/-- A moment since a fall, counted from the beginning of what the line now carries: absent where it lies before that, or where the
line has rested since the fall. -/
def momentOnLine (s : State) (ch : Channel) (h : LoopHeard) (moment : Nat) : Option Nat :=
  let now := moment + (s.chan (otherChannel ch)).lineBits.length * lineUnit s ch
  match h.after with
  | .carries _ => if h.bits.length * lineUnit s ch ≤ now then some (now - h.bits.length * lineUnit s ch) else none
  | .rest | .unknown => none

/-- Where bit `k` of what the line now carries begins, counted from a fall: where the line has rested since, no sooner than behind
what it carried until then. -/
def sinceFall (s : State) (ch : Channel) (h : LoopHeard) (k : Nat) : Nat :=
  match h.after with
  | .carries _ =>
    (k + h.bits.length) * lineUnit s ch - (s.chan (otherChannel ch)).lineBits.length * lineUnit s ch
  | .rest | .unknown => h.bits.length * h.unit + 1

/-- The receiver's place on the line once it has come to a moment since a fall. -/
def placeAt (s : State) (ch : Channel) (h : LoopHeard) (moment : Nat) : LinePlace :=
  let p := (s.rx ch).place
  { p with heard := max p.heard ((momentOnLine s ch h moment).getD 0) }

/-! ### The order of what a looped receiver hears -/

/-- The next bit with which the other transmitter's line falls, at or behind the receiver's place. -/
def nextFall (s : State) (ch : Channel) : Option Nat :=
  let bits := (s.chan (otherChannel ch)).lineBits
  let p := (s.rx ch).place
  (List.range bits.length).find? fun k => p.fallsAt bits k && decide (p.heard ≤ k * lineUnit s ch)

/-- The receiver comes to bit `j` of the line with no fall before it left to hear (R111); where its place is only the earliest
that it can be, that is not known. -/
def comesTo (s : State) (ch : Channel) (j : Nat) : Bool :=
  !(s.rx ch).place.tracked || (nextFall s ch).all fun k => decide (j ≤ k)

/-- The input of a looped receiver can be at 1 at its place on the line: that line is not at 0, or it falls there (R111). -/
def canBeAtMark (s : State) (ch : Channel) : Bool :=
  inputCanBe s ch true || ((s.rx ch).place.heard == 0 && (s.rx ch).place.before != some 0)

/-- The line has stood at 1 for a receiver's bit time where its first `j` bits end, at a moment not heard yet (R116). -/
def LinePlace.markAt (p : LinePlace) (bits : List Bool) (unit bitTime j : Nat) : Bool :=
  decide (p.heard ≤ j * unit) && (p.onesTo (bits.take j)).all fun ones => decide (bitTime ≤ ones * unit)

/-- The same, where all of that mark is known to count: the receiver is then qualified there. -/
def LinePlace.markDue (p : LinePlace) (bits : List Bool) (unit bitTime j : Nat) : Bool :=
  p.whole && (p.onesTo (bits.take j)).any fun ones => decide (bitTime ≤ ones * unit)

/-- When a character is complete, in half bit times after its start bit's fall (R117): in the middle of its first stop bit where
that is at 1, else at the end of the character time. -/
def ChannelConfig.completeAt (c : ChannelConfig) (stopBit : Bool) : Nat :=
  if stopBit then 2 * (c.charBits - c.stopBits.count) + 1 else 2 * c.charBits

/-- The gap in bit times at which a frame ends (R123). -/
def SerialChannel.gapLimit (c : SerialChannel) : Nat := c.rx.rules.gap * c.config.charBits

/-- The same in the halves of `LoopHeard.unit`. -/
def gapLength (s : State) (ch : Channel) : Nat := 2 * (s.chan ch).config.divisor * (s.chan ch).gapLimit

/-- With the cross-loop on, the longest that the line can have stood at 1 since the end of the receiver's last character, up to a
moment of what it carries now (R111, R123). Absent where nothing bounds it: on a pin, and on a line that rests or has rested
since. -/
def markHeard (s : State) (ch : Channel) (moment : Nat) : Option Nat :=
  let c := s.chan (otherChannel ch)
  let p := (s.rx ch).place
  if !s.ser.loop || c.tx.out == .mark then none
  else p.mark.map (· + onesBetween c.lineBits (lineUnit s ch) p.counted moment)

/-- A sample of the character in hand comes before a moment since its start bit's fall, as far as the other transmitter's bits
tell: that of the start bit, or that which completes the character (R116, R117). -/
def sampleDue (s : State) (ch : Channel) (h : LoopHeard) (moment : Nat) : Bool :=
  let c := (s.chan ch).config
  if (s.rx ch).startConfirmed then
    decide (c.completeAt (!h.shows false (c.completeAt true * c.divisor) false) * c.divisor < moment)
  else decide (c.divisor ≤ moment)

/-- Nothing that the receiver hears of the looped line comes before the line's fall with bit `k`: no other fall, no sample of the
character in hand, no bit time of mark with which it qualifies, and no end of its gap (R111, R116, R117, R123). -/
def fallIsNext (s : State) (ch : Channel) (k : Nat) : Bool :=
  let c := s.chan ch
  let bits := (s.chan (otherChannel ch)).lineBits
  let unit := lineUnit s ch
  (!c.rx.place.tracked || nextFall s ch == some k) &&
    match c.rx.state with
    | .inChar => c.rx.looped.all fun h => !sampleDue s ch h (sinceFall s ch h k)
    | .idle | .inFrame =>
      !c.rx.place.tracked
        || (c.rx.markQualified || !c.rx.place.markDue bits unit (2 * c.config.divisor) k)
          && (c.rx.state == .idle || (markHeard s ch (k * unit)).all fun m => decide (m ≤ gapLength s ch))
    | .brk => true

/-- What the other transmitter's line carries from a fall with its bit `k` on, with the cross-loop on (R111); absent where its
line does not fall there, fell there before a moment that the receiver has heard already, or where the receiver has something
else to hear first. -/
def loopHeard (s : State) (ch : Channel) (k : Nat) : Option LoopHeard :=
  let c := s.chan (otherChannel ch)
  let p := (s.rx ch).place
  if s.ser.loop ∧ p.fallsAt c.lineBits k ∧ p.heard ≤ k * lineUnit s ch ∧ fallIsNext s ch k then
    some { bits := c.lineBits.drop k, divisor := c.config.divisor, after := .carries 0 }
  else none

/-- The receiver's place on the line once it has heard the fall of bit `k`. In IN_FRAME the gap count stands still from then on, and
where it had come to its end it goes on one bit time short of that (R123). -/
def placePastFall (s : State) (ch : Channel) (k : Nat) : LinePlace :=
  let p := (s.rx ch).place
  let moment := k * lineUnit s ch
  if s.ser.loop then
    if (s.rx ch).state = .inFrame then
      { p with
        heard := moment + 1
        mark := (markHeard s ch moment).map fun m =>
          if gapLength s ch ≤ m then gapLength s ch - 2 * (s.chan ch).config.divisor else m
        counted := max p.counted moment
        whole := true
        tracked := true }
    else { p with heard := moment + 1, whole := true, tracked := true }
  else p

:::

## [WHAT YOU WILL DO]
Without leaving anything out, retype the material exactly.

## [SOLUTION BELOW]
/-- A moment since a fall, counted from the beginning of what the line now carries: absent where it lies before that, or where the
line has rested since the fall. -/
def momentOnLine (s : State) (ch : Channel) (h : LoopHeard) (moment : Nat) : Option Nat :=
  let now := moment + (s.chan (otherChannel ch)).lineBits.length * lineUnit s ch
  match h.after with
  | .carries _ => if h.bits.length * lineUnit s ch ≤ now then some (now - h.bits.length * lineUnit s ch) else none
  | .rest | .unknown => none

/-- Where bit `k` of what the line now carries begins, counted from a fall: where the line has rested since, no sooner than behind
what it carried until then. -/
def sinceFall (s : State) (ch : Channel) (h : LoopHeard) (k : Nat) : Nat :=
  match h.after with
  | .carries _ =>
    (k + h.bits.length) * lineUnit s ch - (s.chan (otherChannel ch)).lineBits.length * lineUnit s ch
  | .rest | .unknown => h.bits.length * h.unit + 1

/-- The receiver's place on the line once it has come to a moment since a fall. -/
def placeAt (s : State) (ch : Channel) (h : LoopHeard) (moment : Nat) : LinePlace :=
  let p := (s.rx ch).place
  { p with heard := max p.heard ((momentOnLine s ch h moment).getD 0) }

/-! ### The order of what a looped receiver hears -/

/-- The next bit with which the other transmitter's line falls, at or behind the receiver's place. -/
def nextFall (s : State) (ch : Channel) : Option Nat :=
  let bits := (s.chan (otherChannel ch)).lineBits
  let p := (s.rx ch).place
  (List.range bits.length).find? fun k => p.fallsAt bits k && decide (p.heard ≤ k * lineUnit s ch)

/-- The receiver comes to bit `j` of the line with no fall before it left to hear (R111); where its place is only the earliest
that it can be, that is not known. -/
def comesTo (s : State) (ch : Channel) (j : Nat) : Bool :=
  !(s.rx ch).place.tracked || (nextFall s ch).all fun k => decide (j ≤ k)

/-- The input of a looped receiver can be at 1 at its place on the line: that line is not at 0, or it falls there (R111). -/
def canBeAtMark (s : State) (ch : Channel) : Bool :=
  inputCanBe s ch true || ((s.rx ch).place.heard == 0 && (s.rx ch).place.before != some 0)

/-- The line has stood at 1 for a receiver's bit time where its first `j` bits end, at a moment not heard yet (R116). -/
def LinePlace.markAt (p : LinePlace) (bits : List Bool) (unit bitTime j : Nat) : Bool :=
  decide (p.heard ≤ j * unit) && (p.onesTo (bits.take j)).all fun ones => decide (bitTime ≤ ones * unit)

/-- The same, where all of that mark is known to count: the receiver is then qualified there. -/
def LinePlace.markDue (p : LinePlace) (bits : List Bool) (unit bitTime j : Nat) : Bool :=
  p.whole && (p.onesTo (bits.take j)).any fun ones => decide (bitTime ≤ ones * unit)

/-- When a character is complete, in half bit times after its start bit's fall (R117): in the middle of its first stop bit where
that is at 1, else at the end of the character time. -/
def ChannelConfig.completeAt (c : ChannelConfig) (stopBit : Bool) : Nat :=
  if stopBit then 2 * (c.charBits - c.stopBits.count) + 1 else 2 * c.charBits

/-- The gap in bit times at which a frame ends (R123). -/
def SerialChannel.gapLimit (c : SerialChannel) : Nat := c.rx.rules.gap * c.config.charBits

/-- The same in the halves of `LoopHeard.unit`. -/
def gapLength (s : State) (ch : Channel) : Nat := 2 * (s.chan ch).config.divisor * (s.chan ch).gapLimit

/-- With the cross-loop on, the longest that the line can have stood at 1 since the end of the receiver's last character, up to a
moment of what it carries now (R111, R123). Absent where nothing bounds it: on a pin, and on a line that rests or has rested
since. -/
def markHeard (s : State) (ch : Channel) (moment : Nat) : Option Nat :=
  let c := s.chan (otherChannel ch)
  let p := (s.rx ch).place
  if !s.ser.loop || c.tx.out == .mark then none
  else p.mark.map (· + onesBetween c.lineBits (lineUnit s ch) p.counted moment)

/-- A sample of the character in hand comes before a moment since its start bit's fall, as far as the other transmitter's bits
tell: that of the start bit, or that which completes the character (R116, R117). -/
def sampleDue (s : State) (ch : Channel) (h : LoopHeard) (moment : Nat) : Bool :=
  let c := (s.chan ch).config
  if (s.rx ch).startConfirmed then
    decide (c.completeAt (!h.shows false (c.completeAt true * c.divisor) false) * c.divisor < moment)
  else decide (c.divisor ≤ moment)

/-- Nothing that the receiver hears of the looped line comes before the line's fall with bit `k`: no other fall, no sample of the
character in hand, no bit time of mark with which it qualifies, and no end of its gap (R111, R116, R117, R123). -/
def fallIsNext (s : State) (ch : Channel) (k : Nat) : Bool :=
  let c := s.chan ch
  let bits := (s.chan (otherChannel ch)).lineBits
  let unit := lineUnit s ch
  (!c.rx.place.tracked || nextFall s ch == some k) &&
    match c.rx.state with
    | .inChar => c.rx.looped.all fun h => !sampleDue s ch h (sinceFall s ch h k)
    | .idle | .inFrame =>
      !c.rx.place.tracked
        || (c.rx.markQualified || !c.rx.place.markDue bits unit (2 * c.config.divisor) k)
          && (c.rx.state == .idle || (markHeard s ch (k * unit)).all fun m => decide (m ≤ gapLength s ch))
    | .brk => true

/-- What the other transmitter's line carries from a fall with its bit `k` on, with the cross-loop on (R111); absent where its
line does not fall there, fell there before a moment that the receiver has heard already, or where the receiver has something
else to hear first. -/
def loopHeard (s : State) (ch : Channel) (k : Nat) : Option LoopHeard :=
  let c := s.chan (otherChannel ch)
  let p := (s.rx ch).place
  if s.ser.loop ∧ p.fallsAt c.lineBits k ∧ p.heard ≤ k * lineUnit s ch ∧ fallIsNext s ch k then
    some { bits := c.lineBits.drop k, divisor := c.config.divisor, after := .carries 0 }
  else none

/-- The receiver's place on the line once it has heard the fall of bit `k`. In IN_FRAME the gap count stands still from then on, and
where it had come to its end it goes on one bit time short of that (R123). -/
def placePastFall (s : State) (ch : Channel) (k : Nat) : LinePlace :=
  let p := (s.rx ch).place
  let moment := k * lineUnit s ch
  if s.ser.loop then
    if (s.rx ch).state = .inFrame then
      { p with
        heard := moment + 1
        mark := (markHeard s ch moment).map fun m =>
          if gapLength s ch ≤ m then gapLength s ch - 2 * (s.chan ch).config.divisor else m
        counted := max p.counted moment
        whole := true
        tracked := true }
    else { p with heard := moment + 1, whole := true, tracked := true }
  else p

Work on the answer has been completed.